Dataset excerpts
═══

-- ==== Sys2Proof/Laws/State.lean ====
section
/-! SUPPORT. What each named update of the state leaves alone, one lemma for each field, and what it makes of the
part that it updates. -/

namespace Sys2Proof.Machine

variable (s : State)

/-! ### `State.setCore` -/

@[simp] theorem State.setCore_pending (c : Nat) (p : PCore) : (s.setCore c p).pending = s.pending := rfl
@[simp] theorem State.setCore_free (c : Nat) (p : PCore) : (s.setCore c p).free = s.free := rfl
@[simp] theorem State.setCore_time (c : Nat) (p : PCore) : (s.setCore c p).time = s.time := rfl
@[simp] theorem State.setCore_dev (c : Nat) (p : PCore) : (s.setCore c p).dev = s.dev := rfl
@[simp] theorem State.setCore_pf (c : Nat) (p : PCore) : (s.setCore c p).pf = s.pf := rfl
@[simp] theorem State.setCore_vf (c : Nat) (p : PCore) : (s.setCore c p).vf = s.vf := rfl
@[simp] theorem State.setCore_owners (c : Nat) (p : PCore) : (s.setCore c p).owners = s.owners := rfl
@[simp] theorem State.setCore_ctxs (c : Nat) (p : PCore) : (s.setCore c p).ctxs = s.ctxs := rfl
@[simp] theorem State.setCore_parts (c : Nat) (p : PCore) : (s.setCore c p).parts = s.parts := rfl
@[simp] theorem State.setCore_regions (c : Nat) (p : PCore) : (s.setCore c p).regions = s.regions := rfl
@[simp] theorem State.setCore_stks (c : Nat) (p : PCore) : (s.setCore c p).stks = s.stks := rfl
@[simp] theorem State.setCore_ports (c : Nat) (p : PCore) : (s.setCore c p).ports = s.ports := rfl
@[simp] theorem State.setCore_wellEv (c : Nat) (p : PCore) : (s.setCore c p).wellEv = s.wellEv := rfl
@[simp] theorem State.setCore_mem (c : Nat) (p : PCore) : (s.setCore c p).mem = s.mem := rfl
@[simp] theorem State.setCore_upsets (c : Nat) (p : PCore) : (s.setCore c p).upsets = s.upsets := rfl
@[simp] theorem State.setCore_unitKey (c : Nat) (p : PCore) : (s.setCore c p).unitKey = s.unitKey := rfl
@[simp] theorem State.setCore_frames (c : Nat) (p : PCore) : (s.setCore c p).frames = s.frames := rfl
@[simp] theorem State.setCore_dirs (c : Nat) (p : PCore) : (s.setCore c p).dirs = s.dirs := rfl
@[simp] theorem State.setCore_err (c : Nat) (p : PCore) : (s.setCore c p).err = s.err := rfl
@[simp] theorem State.setCore_hang (c : Nat) (p : PCore) : (s.setCore c p).hang = s.hang := rfl
@[simp] theorem State.setCore_belv (c : Nat) (p : PCore) : (s.setCore c p).belv = s.belv := rfl
@[simp] theorem State.setCore_pwr (c : Nat) (p : PCore) : (s.setCore c p).pwr = s.pwr := rfl
@[simp] theorem State.setCore_host (c : Nat) (p : PCore) : (s.setCore c p).host = s.host := rfl
@[simp] theorem State.setCore_msix (c : Nat) (p : PCore) : (s.setCore c p).msix = s.msix := rfl
@[simp] theorem State.setCore_rdata (c : Nat) (p : PCore) : (s.setCore c p).rdata = s.rdata := rfl
@[simp] theorem State.ctx_setCore (c : Nat) (p : PCore) (j : Nat) : (s.setCore c p).ctx j = s.ctx j := rfl
@[simp] theorem State.part_setCore (c : Nat) (p : PCore) (j : Nat) : (s.setCore c p).part j = s.part j := rfl
@[simp] theorem State.region_setCore (c : Nat) (p : PCore) (j : Nat) : (s.setCore c p).region j = s.region j := rfl
@[simp] theorem State.stack_setCore (c : Nat) (p : PCore) (j : Nat) : (s.setCore c p).stack j = s.stack j := rfl
@[simp] theorem State.port_setCore (c : Nat) (p : PCore) (j : Nat) : (s.setCore c p).port j = s.port j := rfl
@[simp] theorem State.pfReg_setCore (c : Nat) (p : PCore) (j : Nat) : (s.setCore c p).pfReg j = s.pfReg j := rfl
@[simp] theorem State.vfReg_setCore (c : Nat) (p : PCore) (j i : Nat) : (s.setCore c p).vfReg j i = s.vfReg j i := rfl

/-! ### `State.setCtx` -/

@[simp] theorem State.setCtx_pending (n : Nat) (x : Ctx) : (s.setCtx n x).pending = s.pending := rfl
@[simp] theorem State.setCtx_free (n : Nat) (x : Ctx) : (s.setCtx n x).free = s.free := rfl
@[simp] theorem State.setCtx_time (n : Nat) (x : Ctx) : (s.setCtx n x).time = s.time := rfl
@[simp] theorem State.setCtx_dev (n : Nat) (x : Ctx) : (s.setCtx n x).dev = s.dev := rfl
@[simp] theorem State.setCtx_pf (n : Nat) (x : Ctx) : (s.setCtx n x).pf = s.pf := rfl
@[simp] theorem State.setCtx_vf (n : Nat) (x : Ctx) : (s.setCtx n x).vf = s.vf := rfl
@[simp] theorem State.setCtx_owners (n : Nat) (x : Ctx) : (s.setCtx n x).owners = s.owners := rfl
@[simp] theorem State.setCtx_cores (n : Nat) (x : Ctx) : (s.setCtx n x).cores = s.cores := rfl
@[simp] theorem State.setCtx_parts (n : Nat) (x : Ctx) : (s.setCtx n x).parts = s.parts := rfl
@[simp] theorem State.setCtx_regions (n : Nat) (x : Ctx) : (s.setCtx n x).regions = s.regions := rfl
@[simp] theorem State.setCtx_stks (n : Nat) (x : Ctx) : (s.setCtx n x).stks = s.stks := rfl
@[simp] theorem State.setCtx_ports (n : Nat) (x : Ctx) : (s.setCtx n x).ports = s.ports := rfl
@[simp] theorem State.setCtx_wellEv (n : Nat) (x : Ctx) : (s.setCtx n x).wellEv = s.wellEv := rfl
@[simp] theorem State.setCtx_mem (n : Nat) (x : Ctx) : (s.setCtx n x).mem = s.mem := rfl
@[simp] theorem State.setCtx_upsets (n : Nat) (x : Ctx) : (s.setCtx n x).upsets = s.upsets := rfl
@[simp] theorem State.setCtx_unitKey (n : Nat) (x : Ctx) : (s.setCtx n x).unitKey = s.unitKey := rfl
@[simp] theorem State.setCtx_frames (n : Nat) (x : Ctx) : (s.setCtx n x).frames = s.frames := rfl
@[simp] theorem State.setCtx_dirs (n : Nat) (x : Ctx) : (s.setCtx n x).dirs = s.dirs := rfl
@[simp] theorem State.setCtx_err (n : Nat) (x : Ctx) : (s.setCtx n x).err = s.err := rfl
@[simp] theorem State.setCtx_hang (n : Nat) (x : Ctx) : (s.setCtx n x).hang = s.hang := rfl
@[simp] theorem State.setCtx_belv (n : Nat) (x : Ctx) : (s.setCtx n x).belv = s.belv := rfl
@[simp] theorem State.setCtx_pwr (n : Nat) (x : Ctx) : (s.setCtx n x).pwr = s.pwr := rfl
@[simp] theorem State.setCtx_host (n : Nat) (x : Ctx) : (s.setCtx n x).host = s.host := rfl
@[simp] theorem State.setCtx_msix (n : Nat) (x : Ctx) : (s.setCtx n x).msix = s.msix := rfl
@[simp] theorem State.setCtx_rdata (n : Nat) (x : Ctx) : (s.setCtx n x).rdata = s.rdata := rfl
@[simp] theorem State.core_setCtx (n : Nat) (x : Ctx) (j : Nat) : (s.setCtx n x).core j = s.core j := rfl
@[simp] theorem State.part_setCtx (n : Nat) (x : Ctx) (j : Nat) : (s.setCtx n x).part j = s.part j := rfl
@[simp] theorem State.region_setCtx (n : Nat) (x : Ctx) (j : Nat) : (s.setCtx n x).region j = s.region j := rfl
@[simp] theorem State.stack_setCtx (n : Nat) (x : Ctx) (j : Nat) : (s.setCtx n x).stack j = s.stack j := rfl
@[simp] theorem State.port_setCtx (n : Nat) (x : Ctx) (j : Nat) : (s.setCtx n x).port j = s.port j := rfl
@[simp] theorem State.pfReg_setCtx (n : Nat) (x : Ctx) (j : Nat) : (s.setCtx n x).pfReg j = s.pfReg j := rfl
@[simp] theorem State.vfReg_setCtx (n : Nat) (x : Ctx) (j i : Nat) : (s.setCtx n x).vfReg j i = s.vfReg j i := rfl

/-! ### `State.setPart` -/

@[simp] theorem State.setPart_pending (p : Nat) (x : Part) : (s.setPart p x).pending = s.pending := rfl
@[simp] theorem State.setPart_free (p : Nat) (x : Part) : (s.setPart p x).free = s.free := rfl
@[simp] theorem State.setPart_time (p : Nat) (x : Part) : (s.setPart p x).time = s.time := rfl
@[simp] theorem State.setPart_dev (p : Nat) (x : Part) : (s.setPart p x).dev = s.dev := rfl
@[simp] theorem State.setPart_pf (p : Nat) (x : Part) : (s.setPart p x).pf = s.pf := rfl
@[simp] theorem State.setPart_vf (p : Nat) (x : Part) : (s.setPart p x).vf = s.vf := rfl
@[simp] theorem State.setPart_owners (p : Nat) (x : Part) : (s.setPart p x).owners = s.owners := rfl
@[simp] theorem State.setPart_cores (p : Nat) (x : Part) : (s.setPart p x).cores = s.cores := rfl
@[simp] theorem State.setPart_ctxs (p : Nat) (x : Part) : (s.setPart p x).ctxs = s.ctxs := rfl
@[simp] theorem State.setPart_regions (p : Nat) (x : Part) : (s.setPart p x).regions = s.regions := rfl
@[simp] theorem State.setPart_stks (p : Nat) (x : Part) : (s.setPart p x).stks = s.stks := rfl
@[simp] theorem State.setPart_ports (p : Nat) (x : Part) : (s.setPart p x).ports = s.ports := rfl
@[simp] theorem State.setPart_wellEv (p : Nat) (x : Part) : (s.setPart p x).wellEv = s.wellEv := rfl
@[simp] theorem State.setPart_mem (p : Nat) (x : Part) : (s.setPart p x).mem = s.mem := rfl
@[simp] theorem State.setPart_upsets (p : Nat) (x : Part) : (s.setPart p x).upsets = s.upsets := rfl
@[simp] theorem State.setPart_unitKey (p : Nat) (x : Part) : (s.setPart p x).unitKey = s.unitKey := rfl
@[simp] theorem State.setPart_frames (p : Nat) (x : Part) : (s.setPart p x).frames = s.frames := rfl
@[simp] theorem State.setPart_dirs (p : Nat) (x : Part) : (s.setPart p x).dirs = s.dirs := rfl
@[simp] theorem State.setPart_err (p : Nat) (x : Part) : (s.setPart p x).err = s.err := rfl
@[simp] theorem State.setPart_hang (p : Nat) (x : Part) : (s.setPart p x).hang = s.hang := rfl
@[simp] theorem State.setPart_belv (p : Nat) (x : Part) : (s.setPart p x).belv = s.belv := rfl
@[simp] theorem State.setPart_pwr (p : Nat) (x : Part) : (s.setPart p x).pwr = s.pwr := rfl
@[simp] theorem State.setPart_host (p : Nat) (x : Part) : (s.setPart p x).host = s.host := rfl
@[simp] theorem State.setPart_msix (p : Nat) (x : Part) : (s.setPart p x).msix = s.msix := rfl
@[simp] theorem State.setPart_rdata (p : Nat) (x : Part) : (s.setPart p x).rdata = s.rdata := rfl
@[simp] theorem State.core_setPart (p : Nat) (x : Part) (j : Nat) : (s.setPart p x).core j = s.core j := rfl
@[simp] theorem State.ctx_setPart (p : Nat) (x : Part) (j : Nat) : (s.setPart p x).ctx j = s.ctx j := rfl
@[simp] theorem State.region_setPart (p : Nat) (x : Part) (j : Nat) : (s.setPart p x).region j = s.region j := rfl
@[simp] theorem State.stack_setPart (p : Nat) (x : Part) (j : Nat) : (s.setPart p x).stack j = s.stack j := rfl
@[simp] theorem State.port_setPart (p : Nat) (x : Part) (j : Nat) : (s.setPart p x).port j = s.port j := rfl
@[simp] theorem State.pfReg_setPart (p : Nat) (x : Part) (j : Nat) : (s.setPart p x).pfReg j = s.pfReg j := rfl
@[simp] theorem State.vfReg_setPart (p : Nat) (x : Part) (j i : Nat) : (s.setPart p x).vfReg j i = s.vfReg j i := rfl

/-! ### `State.setRegion` -/

@[simp] theorem State.setRegion_pending (r : Nat) (x : Region) : (s.setRegion r x).pending = s.pending := rfl
@[simp] theorem State.setRegion_free (r : Nat) (x : Region) : (s.setRegion r x).free = s.free := rfl
@[simp] theorem State.setRegion_time (r : Nat) (x : Region) : (s.setRegion r x).time = s.time := rfl
@[simp] theorem State.setRegion_dev (r : Nat) (x : Region) : (s.setRegion r x).dev = s.dev := rfl
@[simp] theorem State.setRegion_pf (r : Nat) (x : Region) : (s.setRegion r x).pf = s.pf := rfl
@[simp] theorem State.setRegion_vf (r : Nat) (x : Region) : (s.setRegion r x).vf = s.vf := rfl
@[simp] theorem State.setRegion_owners (r : Nat) (x : Region) : (s.setRegion r x).owners = s.owners := rfl
@[simp] theorem State.setRegion_cores (r : Nat) (x : Region) : (s.setRegion r x).cores = s.cores := rfl
@[simp] theorem State.setRegion_ctxs (r : Nat) (x : Region) : (s.setRegion r x).ctxs = s.ctxs := rfl
@[simp] theorem State.setRegion_parts (r : Nat) (x : Region) : (s.setRegion r x).parts = s.parts := rfl
@[simp] theorem State.setRegion_stks (r : Nat) (x : Region) : (s.setRegion r x).stks = s.stks := rfl
@[simp] theorem State.setRegion_ports (r : Nat) (x : Region) : (s.setRegion r x).ports = s.ports := rfl
@[simp] theorem State.setRegion_wellEv (r : Nat) (x : Region) : (s.setRegion r x).wellEv = s.wellEv := rfl
@[simp] theorem State.setRegion_mem (r : Nat) (x : Region) : (s.setRegion r x).mem = s.mem := rfl
@[simp] theorem State.setRegion_upsets (r : Nat) (x : Region) : (s.setRegion r x).upsets = s.upsets := rfl
@[simp] theorem State.setRegion_unitKey (r : Nat) (x : Region) : (s.setRegion r x).unitKey = s.unitKey := rfl
@[simp] theorem State.setRegion_frames (r : Nat) (x : Region) : (s.setRegion r x).frames = s.frames := rfl
@[simp] theorem State.setRegion_dirs (r : Nat) (x : Region) : (s.setRegion r x).dirs = s.dirs := rfl
@[simp] theorem State.setRegion_err (r : Nat) (x : Region) : (s.setRegion r x).err = s.err := rfl
@[simp] theorem State.setRegion_hang (r : Nat) (x : Region) : (s.setRegion r x).hang = s.hang := rfl
@[simp] theorem State.setRegion_belv (r : Nat) (x : Region) : (s.setRegion r x).belv = s.belv := rfl
@[simp] theorem State.setRegion_pwr (r : Nat) (x : Region) : (s.setRegion r x).pwr = s.pwr := rfl
@[simp] theorem State.setRegion_host (r : Nat) (x : Region) : (s.setRegion r x).host = s.host := rfl
@[simp] theorem State.setRegion_msix (r : Nat) (x : Region) : (s.setRegion r x).msix = s.msix := rfl
@[simp] theorem State.setRegion_rdata (r : Nat) (x : Region) : (s.setRegion r x).rdata = s.rdata := rfl
@[simp] theorem State.core_setRegion (r : Nat) (x : Region) (j : Nat) : (s.setRegion r x).core j = s.core j := rfl
@[simp] theorem State.ctx_setRegion (r : Nat) (x : Region) (j : Nat) : (s.setRegion r x).ctx j = s.ctx j := rfl
@[simp] theorem State.part_setRegion (r : Nat) (x : Region) (j : Nat) : (s.setRegion r x).part j = s.part j := rfl
@[simp] theorem State.stack_setRegion (r : Nat) (x : Region) (j : Nat) : (s.setRegion r x).stack j = s.stack j := rfl
@[simp] theorem State.port_setRegion (r : Nat) (x : Region) (j : Nat) : (s.setRegion r x).port j = s.port j := rfl
@[simp] theorem State.pfReg_setRegion (r : Nat) (x : Region) (j : Nat) : (s.setRegion r x).pfReg j = s.pfReg j := rfl
@[simp] theorem State.vfReg_setRegion (r : Nat) (x : Region) (j i : Nat) : (s.setRegion r x).vfReg j i = s.vfReg j i := rfl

═══

**YOUR INSTRUCTIONS:**
Repeat only the lines above, from the first line of the entries through the line that contains "p).owners = s.owners := rfl", including both ends.

**OUTPUT BELOW:**
-- ==== Sys2Proof/Laws/State.lean ====
section
/-! SUPPORT. What each named update of the state leaves alone, one lemma for each field, and what it makes of the
part that it updates. -/

namespace Sys2Proof.Machine

variable (s : State)

/-! ### `State.setCore` -/

@[simp] theorem State.setCore_pending (c : Nat) (p : PCore) : (s.setCore c p).pending = s.pending := rfl
@[simp] theorem State.setCore_free (c : Nat) (p : PCore) : (s.setCore c p).free = s.free := rfl
@[simp] theorem State.setCore_time (c : Nat) (p : PCore) : (s.setCore c p).time = s.time := rfl
@[simp] theorem State.setCore_dev (c : Nat) (p : PCore) : (s.setCore c p).dev = s.dev := rfl
@[simp] theorem State.setCore_pf (c : Nat) (p : PCore) : (s.setCore c p).pf = s.pf := rfl
@[simp] theorem State.setCore_vf (c : Nat) (p : PCore) : (s.setCore c p).vf = s.vf := rfl
@[simp] theorem State.setCore_owners (c : Nat) (p : PCore) : (s.setCore c p).owners = s.owners := rfl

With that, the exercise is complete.